Multilevel-Langevin pathwise average for Gibbs approximation
Maxime Egéa, Fabien Panloup
TL;DR
The paper introduces a Multilevel-Langevin pathwise average method to approximate Gibbs distributions $\pi(dx) \propto e^{-U(x)}dx$ via overdamped Langevin diffusions. By combining occupation measures from Euler discretizations at geometrically decreasing steps, the authors achieve an $\varepsilon$-approximation with near $\varepsilon^{-2}$ complexity, up to logarithmic factors, and derive explicit $d$-dependent bounds in strongly convex settings.

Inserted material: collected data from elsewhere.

-- ==== Sys2Proof/Laws/Exec.lean ====
section
/-! SUPPORT. What `exec` can do, said once: it refuses write data that is not the command's, and otherwise gives the one
next state `afterExec`; then what that state is for each command, port by port. -/

namespace Sys2Proof.Machine

/-- The state a command's own rule gives, once the checks before it have passed. -/
def execBody : Instr → State → State
  | .nop, s => s.respond 0#32 [] zeroDesc
  | .push len, s =>
    if s.spanOpen then s.raiseErr .spanOpen
    else ((s.writeElems 0 (s.wdata.take (min len.toNat s.availableWrite))).advanceWr
      (min len.toNat s.availableWrite)).respond (BitVec.ofNat 32 (min len.toNat s.availableWrite)) [] zeroDesc
  | .wspan amount, s =>
    if s.spanOpen then s.raiseErr .spanOpen
    else (s.setWindow true (BitVec.ofNat 32 (min amount.toNat s.availableWrite))).respond
      (BitVec.ofNat 32 (min amount.toNat s.availableWrite)) []
      (splitDesc s.slotCount s.wr.toNat (min amount.toNat s.availableWrite))
  | .spanWr j, s =>
    if s.spanOpen = false then s.raiseErr .noSpan
    else if s.spanLen.toNat ≤ j.toNat then s.raiseErr .spanRange
    else (s.writeElems j.toNat s.wdata).respond 0#32 [] zeroDesc
  | .spanCommit, s =>
    if s.spanOpen = false then s.raiseErr .noSpan
    else ((s.advanceWr s.spanLen.toNat).setWindow false 0#32).respond s.spanLen [] zeroDesc
  | .pop len, s =>
    (s.advanceRd (min len.toNat s.availableRead)).respond (BitVec.ofNat 32 (min len.toNat s.availableRead))
      (s.readElems (min len.toNat s.availableRead)) zeroDesc
  | .empty, s => s.respond (flagWord s.isEmpty) [] zeroDesc
  | .full, s => s.respond (flagWord s.isFull) [] zeroDesc
  | .capacity, s => s.respond s.cfgCap [] zeroDesc
  | .availRead, s => s.respond (BitVec.ofNat 32 s.availableRead) [] zeroDesc
  | .availWrite, s => s.respond (BitVec.ofNat 32 s.availableWrite) [] zeroDesc
  | .elemInfo, s => s.respond s.elemInfoWord [] zeroDesc
  | .errStatus, s => s.respond s.errStatusWord [] zeroDesc
  | .segRd a, s =>
    if a.toNat % 4 ≠ 0 then s.raiseErr .addrAlign
    else if s.segBytes ≤ a.toNat then s.raiseErr .addrRange
    else s.respond (s.segWord a.toNat) [] zeroDesc
  | .reset, s => s.resetState.respond 0#32 [] zeroDesc

/-- The next state of a command that is not refused: its own rule on a port that may issue it, `WRONG_PORT` elsewhere. -/
def afterExec (i : Instr) (s : State) : State :=
  if legalPort i s.port then execBody i s else s.raiseErr .wrongPort

/-- Every meaning is the shared check and its body. -/
theorem exec_eq_accept (i : Instr) (s : State) : exec i s = accept i s (execBody i s) := by
  cases i <;> rfl

/-- `exec` refuses write data that is not the command's, and otherwise gives `afterExec`. -/
theorem exec_eq (i : Instr) (s : State) :
    exec i s =
      match dataRefusal s.elemBytes i.dataCount s.wdata with
      | some r => .refused r
      | none => .next (afterExec i s) := by
  rw [exec_eq_accept, accept]
  cases dataRefusal s.elemBytes i.dataCount s.wdata with
  | some r => rfl
  | none =>
    simp only [afterExec]
    split <;> rfl

/-- Write data is accepted exactly when the command with it is well-formed. -/
theorem dataRefusal_eq_none (e n : Nat) (data : List Elem) :
    dataRefusal e n data = none ↔ data.length = n ∧ data.all (elemFits e) = true := by
  unfold dataRefusal
  by_cases h : data.length = n
  · cases h2 : data.all (elemFits e) <;> simp [h]
  · simp [h]

theorem wellFormed_iff (e : Nat) (data : List Elem) (i : Instr) :
    i.wellFormed e data = true ↔ data.length = i.dataCount ∧ data.all (elemFits e) = true := by
  simp only [Instr.wellFormed, Bool.and_eq_true, decide_eq_true_eq]

/-- A well-formed command always has a next state. -/
theorem exec_of_wellFormed {i : Instr} {s : State} (h : i.wellFormed s.elemBytes s.wdata = true) :
    exec i s = .next (afterExec i s) := by
  rw [exec_eq, (dataRefusal_eq_none _ _ _).mpr ((wellFormed_iff _ _ _).mp h)]

/-- A next state of `exec` is `afterExec`, and the command was well-formed. -/
theorem exec_next {i : Instr} {s t : State} (h : exec i s = .next t) :
    i.wellFormed s.elemBytes s.wdata = true ∧ t = afterExec i s := by
  rw [exec_eq] at h
  cases hd : dataRefusal s.elemBytes i.dataCount s.wdata with
  | some r => rw [hd] at h; cases h
  | none =>
    rw [hd] at h
    exact ⟨(wellFormed_iff _ _ _).mpr ((dataRefusal_eq_none _ _ _).mp hd), (Host.Outcome.next.inj h).symm⟩

/-- A well-formed command on a port that may issue it gives its own rule's state. -/
theorem exec_legal {i : Instr} {s : State} (h : i.wellFormed s.elemBytes s.wdata = true)
    (hp : legalPort i s.port = true) : exec i s = .next (execBody i s) := by
  rw [exec_of_wellFormed h, afterExec, if_pos hp]

/-- A well-formed command on any other port raises `WRONG_PORT` (60_exceptions.md R123). -/
theorem exec_wrongPort {i : Instr} {s : State} (h : i.wellFormed s.elemBytes s.wdata = true)
    (hp : legalPort i s.port = false) : exec i s = .next (s.raiseErr .wrongPort) := by
  rw [exec_of_wellFormed h, afterExec, if_neg (by simp [hp])]

/-- What a command on port `P` can leave in the producer's part of the state (10_state.md R20): the five ways a producer
command ends. -/
inductive ProducerEffect (s t : State) : Prop where
  /-- Nothing of the producer's moved; its error register may have recorded a code in `1..7`. -/
  | quiet (hw : t.wr = s.wr) (hm : t.mem = s.mem) (ho : t.spanOpen = s.spanOpen) (hl : t.spanLen = s.spanLen)
      (he : t.errP = s.errP ∨ ∃ c : Status, 1 ≤ c.code.toNat ∧ c.code.toNat ≤ 7 ∧ t.errP = errRecord s.errP c.code)
  /-- `PUSH` moved the elements `vs`. -/
  | pushed (vs : List Elem) (hc : s.spanOpen = false) (hk : vs.length ≤ s.availableWrite)
      (hv : vs.all (elemFits s.elemBytes) = true) (hw : t.wr = advance s.slotCount s.wr vs.length)
      (hm : t.mem = Memory.writeElems s.elemBytes s.slotCount s.wr.toNat s.mem 0 vs)
      (ho : t.spanOpen = s.spanOpen) (hl : t.spanLen = s.spanLen) (he : t.errP = s.errP)
  /-- `WSPAN` granted `g` slots. -/
  | granted (g : Nat) (hc : s.spanOpen = false) (hg : g ≤ s.availableWrite) (hw : t.wr = s.wr) (hm : t.mem = s.mem)
      (ho : t.spanOpen = true) (hl : t.spanLen = BitVec.ofNat 32 g) (he : t.errP = s.errP)
  /-- `SPAN_WR` wrote one granted slot. -/
  | wrote (j : Nat) (v : Elem) (hc : s.spanOpen = true) (hj : j < s.spanLen.toNat) (hv : elemFits s.elemBytes v = true)
      (hw : t.wr = s.wr) (hm : t.mem = Memory.writeElems s.elemBytes s.slotCount s.wr.toNat s.mem j [v])
      (ho : t.spanOpen = s.spanOpen) (hl : t.spanLen = s.spanLen) (he : t.errP = s.errP)
  /-- `SPAN_COMMIT` published the grant. -/
  | committed (hc : s.spanOpen = true) (hw : t.wr = advance s.slotCount s.wr s.spanLen.toNat) (hm : t.mem = s.mem)
      (ho : t.spanOpen = false) (hl : t.spanLen = 0#32) (he : t.errP = s.errP)

/-- `raise Err` at a port, seen in its error register. -/
theorem raiseErr_errP_of_port {s : State} (hp : s.port = .P) (c : Status) :
    (s.raiseErr c).errP = errRecord s.errP c.code := by
  rw [State.raiseErr_errP, if_pos hp, hp]; rfl

theorem raiseErr_errC_of_port {s : State} (hp : s.port = .C) (c : Status) :
    (s.raiseErr c).errC = errRecord s.errC c.code := by
  rw [State.raiseErr_errC, if_pos hp, hp]; rfl

theorem raiseErr_errH_of_port {s : State} (hp : s.port = .H) (c : Status) :
    (s.raiseErr c).errH = errRecord s.errH c.code := by
  rw [State.raiseErr_errH, if_pos hp, hp]; rfl

/-- An error on port `P` moves nothing of the producer's. -/
theorem producerEffect_raiseErr {s : State} (hp : s.port = .P) (c : Status) (h1 : 1 ≤ c.code.toNat)
    (h7 : c.code.toNat ≤ 7) : ProducerEffect s (s.raiseErr c) :=
  .quiet rfl rfl rfl rfl (.inr ⟨c, h1, h7, raiseErr_errP_of_port hp c⟩)

/-- An answer alone moves nothing of the producer's. -/
theorem producerEffect_respond (s : State) (c : Word) (d : List Elem) (w : Desc) : ProducerEffect s (s.respond c d w) :=
  .quiet rfl rfl rfl rfl (.inl rfl)

theorem all_take {p : Elem → Bool} {l : List Elem} (h : l.all p = true) (k : Nat) : (l.take k).all p = true := by
  rw [List.all_eq_true] at h ⊢
  exact fun x hx => h x (List.mem_of_mem_take hx)

/-- Every command on port `P` ends in one of the producer's five ways. -/
theorem producerEffect_afterExec {i : Instr} {s : State} (h : i.wellFormed s.elemBytes s.wdata = true)
    (hp : s.port = .P) : ProducerEffect s (afterExec i s) := by
  obtain ⟨hl, hv⟩ := (wellFormed_iff _ _ _).mp h
  cases i <;> simp only [afterExec, hp, legalPort, if_true, beq_self_eq_true, execBody]
  case push len =>
    split
    · exact producerEffect_raiseErr hp _ (by decide) (by decide)
    · next hc =>
      have hlen : (s.wdata.take (min len.toNat s.availableWrite)).length = min len.toNat s.availableWrite := by
        simp only [Instr.dataCount] at hl
        rw [List.length_take]; omega
      refine .pushed (s.wdata.take (min len.toNat s.availableWrite)) (by simpa using hc) ?_ (all_take hv _) ?_ rfl rfl rfl rfl
      · rw [hlen]; exact Nat.min_le_right _ _
      · rw [hlen]; rfl
  case wspan amount =>
    split
    · exact producerEffect_raiseErr hp _ (by decide) (by decide)
    · next hc => exact .granted _ (by simpa using hc) (Nat.min_le_right _ _) rfl rfl rfl rfl rfl
  case spanWr j =>
    split
    · exact producerEffect_raiseErr hp _ (by decide) (by decide)
    · next hc =>
      split
      · exact producerEffect_raiseErr hp _ (by decide) (by decide)
      · next hj =>
        obtain ⟨v, hd⟩ := List.length_eq_one_iff.mp hl
        rw [hd] at hv ⊢
        exact .wrote j.toNat v (by simpa using hc) (by omega) (by simpa using hv) rfl rfl rfl rfl rfl
  case spanCommit =>
    split
    · exact producerEffect_raiseErr hp _ (by decide) (by decide)
    · next hc => exact .committed (by simpa using hc) rfl rfl rfl rfl rfl
  case pop => exact producerEffect_raiseErr hp _ (by decide) (by decide)
  case segRd => exact producerEffect_raiseErr hp _ (by decide) (by decide)
  case reset => exact producerEffect_raiseErr hp _ (by decide) (by decide)
  all_goals exact producerEffect_respond _ _ _ _

/-- What a command on port `C` can leave in the consumer's part of the state: the read cursor past what was delivered, or an
error. -/
inductive ConsumerEffect (s t : State) : Prop where
  /-- Nothing of the consumer's moved; its error register may have recorded a code in `1..7`. -/
  | quiet (hr : t.rd = s.rd)
      (he : t.errC = s.errC ∨ ∃ c : Status, 1 ≤ c.code.toNat ∧ c.code.toNat ≤ 7 ∧ t.errC = errRecord s.errC c.code)
  /-- `POP` delivered `k` elements. -/
  | popped (k : Nat) (hk : k ≤ s.availableRead) (hr : t.rd = advance s.slotCount s.rd k) (he : t.errC = s.errC)

theorem consumerEffect_raiseErr {s : State} (hp : s.port = .C) (c : Status) (h1 : 1 ≤ c.code.toNat)
    (h7 : c.code.toNat ≤ 7) : ConsumerEffect s (s.raiseErr c) :=
  .quiet rfl (.inr ⟨c, h1, h7, raiseErr_errC_of_port hp c⟩)

/-- Every command on port `C` delivers elements or moves nothing of the consumer's. -/
theorem consumerEffect_afterExec {s : State} (i : Instr) (hp : s.port = .C) : ConsumerEffect s (afterExec i s) := by
  cases i <;> simp only [afterExec, hp, legalPort, if_true, beq_self_eq_true, execBody]
  case pop len => exact .popped _ (Nat.min_le_right _ _) rfl rfl
  case push => exact consumerEffect_raiseErr hp _ (by decide) (by decide)
  case wspan => exact consumerEffect_raiseErr hp _ (by decide) (by decide)
  case spanWr => exact consumerEffect_raiseErr hp _ (by decide) (by decide)
  case spanCommit => exact consumerEffect_raiseErr hp _ (by decide) (by decide)
  case segRd => exact consumerEffect_raiseErr hp _ (by decide) (by decide)
  case reset => exact consumerEffect_raiseErr hp _ (by decide) (by decide)
  all_goals exact .quiet rfl (.inl rfl)

/-- A command on port `H` that is no `RESET` leaves its error register or records a code in `1..7` there. -/
theorem hostEffect_afterExec {i : Instr} {s : State} (hp : s.port = .H) (hi : i ≠ .reset) :
    (afterExec i s).errH = s.errH ∨
      ∃ c : Status, 1 ≤ c.code.toNat ∧ c.code.toNat ≤ 7 ∧ (afterExec i s).errH = errRecord s.errH c.code := by
  have raise : ∀ c : Status, 1 ≤ c.code.toNat → c.code.toNat ≤ 7 →
      (s.raiseErr c).errH = s.errH ∨ ∃ c' : Status, 1 ≤ c'.code.toNat ∧ c'.code.toNat ≤ 7 ∧
        (s.raiseErr c).errH = errRecord s.errH c'.code :=
    fun c h1 h7 => .inr ⟨c, h1, h7, raiseErr_errH_of_port hp c⟩
  cases i <;> simp only [afterExec, hp, legalPort, if_true, beq_self_eq_true, execBody]
  case reset => exact absurd rfl hi
  case segRd a =>
    split
    · exact raise _ (by decide) (by decide)
    · split
      · exact raise _ (by decide) (by decide)
      · exact .inl rfl
  case push => exact raise _ (by decide) (by decide)
  case wspan => exact raise _ (by decide) (by decide)
  case spanWr => exact raise _ (by decide) (by decide)
  case spanCommit => exact raise _ (by decide) (by decide)
  case pop => exact raise _ (by decide) (by decide)
  all_goals exact .inl rfl

/-- Every executed command answers at its port. -/
theorem afterExec_rspOf (i : Instr) (s : State) : ((afterExec i s).rspOf s.port).isSome = true := by
  cases i <;> simp only [afterExec, execBody] <;> repeat' split
  all_goals simp

end Sys2Proof.Machine
end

Two main regimes are analyzed: (i) $a=1$, $\delta=1/2$, yielding $\varepsilon^{-2}$-type complexity with $\log$ factors, and (ii) $a=2$, $\delta=1$, achieving $\varepsilon^{-2}$-complexity without the extra logs under stronger smoothness. Theoretical results are complemented by numerical experiments on Ornstein–Uhlenbeck and logistic-type perturbations, comparisons with ULA/MALA, and investigations into nonconvex robustness. Overall, the work provides a practically appealing, dimension-aware multilevel MCMC framework for Gibbs sampling with provable complexity guarantees and explicit parameter guidance.
Abstract
We propose and study a new multilevel method for the numerical approximation of a Gibbs distribution $π$ on $\mathbb{R}^d$, based on (overdamped) Langevin diffusions. This method inspired by \cite{mainPPlangevin} and \cite{giles_szpruch_invariant} relies on a multilevel occupation measure, $i.e.$ on an appropriate combination of $R$ occupation measures of (constant-step) Euler schemes with respective steps $γ_r = γ_0 2^{-r}$, $r=0,\ldots,R$. We first state a quantitative result under general assumptions which guarantees an \textit{$\varepsilon$-approximation} (in a $L^2$-sense) with a cost of the order $\varepsilon^{-2}$ or $\varepsilon^{-2}|\log \varepsilon|^3$ under less contractive assumptions. We then apply it to overdamped Langevin diffusions with strongly convex potential $U:\mathbb{R}^d\rightarrow\mathbb{R}$ and obtain an \textit{$\varepsilon$-complexity} of the order ${\cal O}(d\varepsilon^{-2}\log^3(d\varepsilon^{-2}))$ or ${\cal O}(d\varepsilon^{-2})$ under additional assumptions on $U$. More precisely, up to universal constants, an appropriate choice of the parameters leads to a cost controlled by ${(\barλ_U\vee 1)^2}{\underlineλ_U^{-3}} d\varepsilon^{-2}$ (where $\barλ_U$ and $\underlineλ_U$ respectively denote the supremum and the infimum of the largest and lowest eigenvalue of $D^2U$). We finally complete these theoretical results with some numerical illustrations including comparisons to other algorithms in Bayesian learning and opening to non strongly convex setting.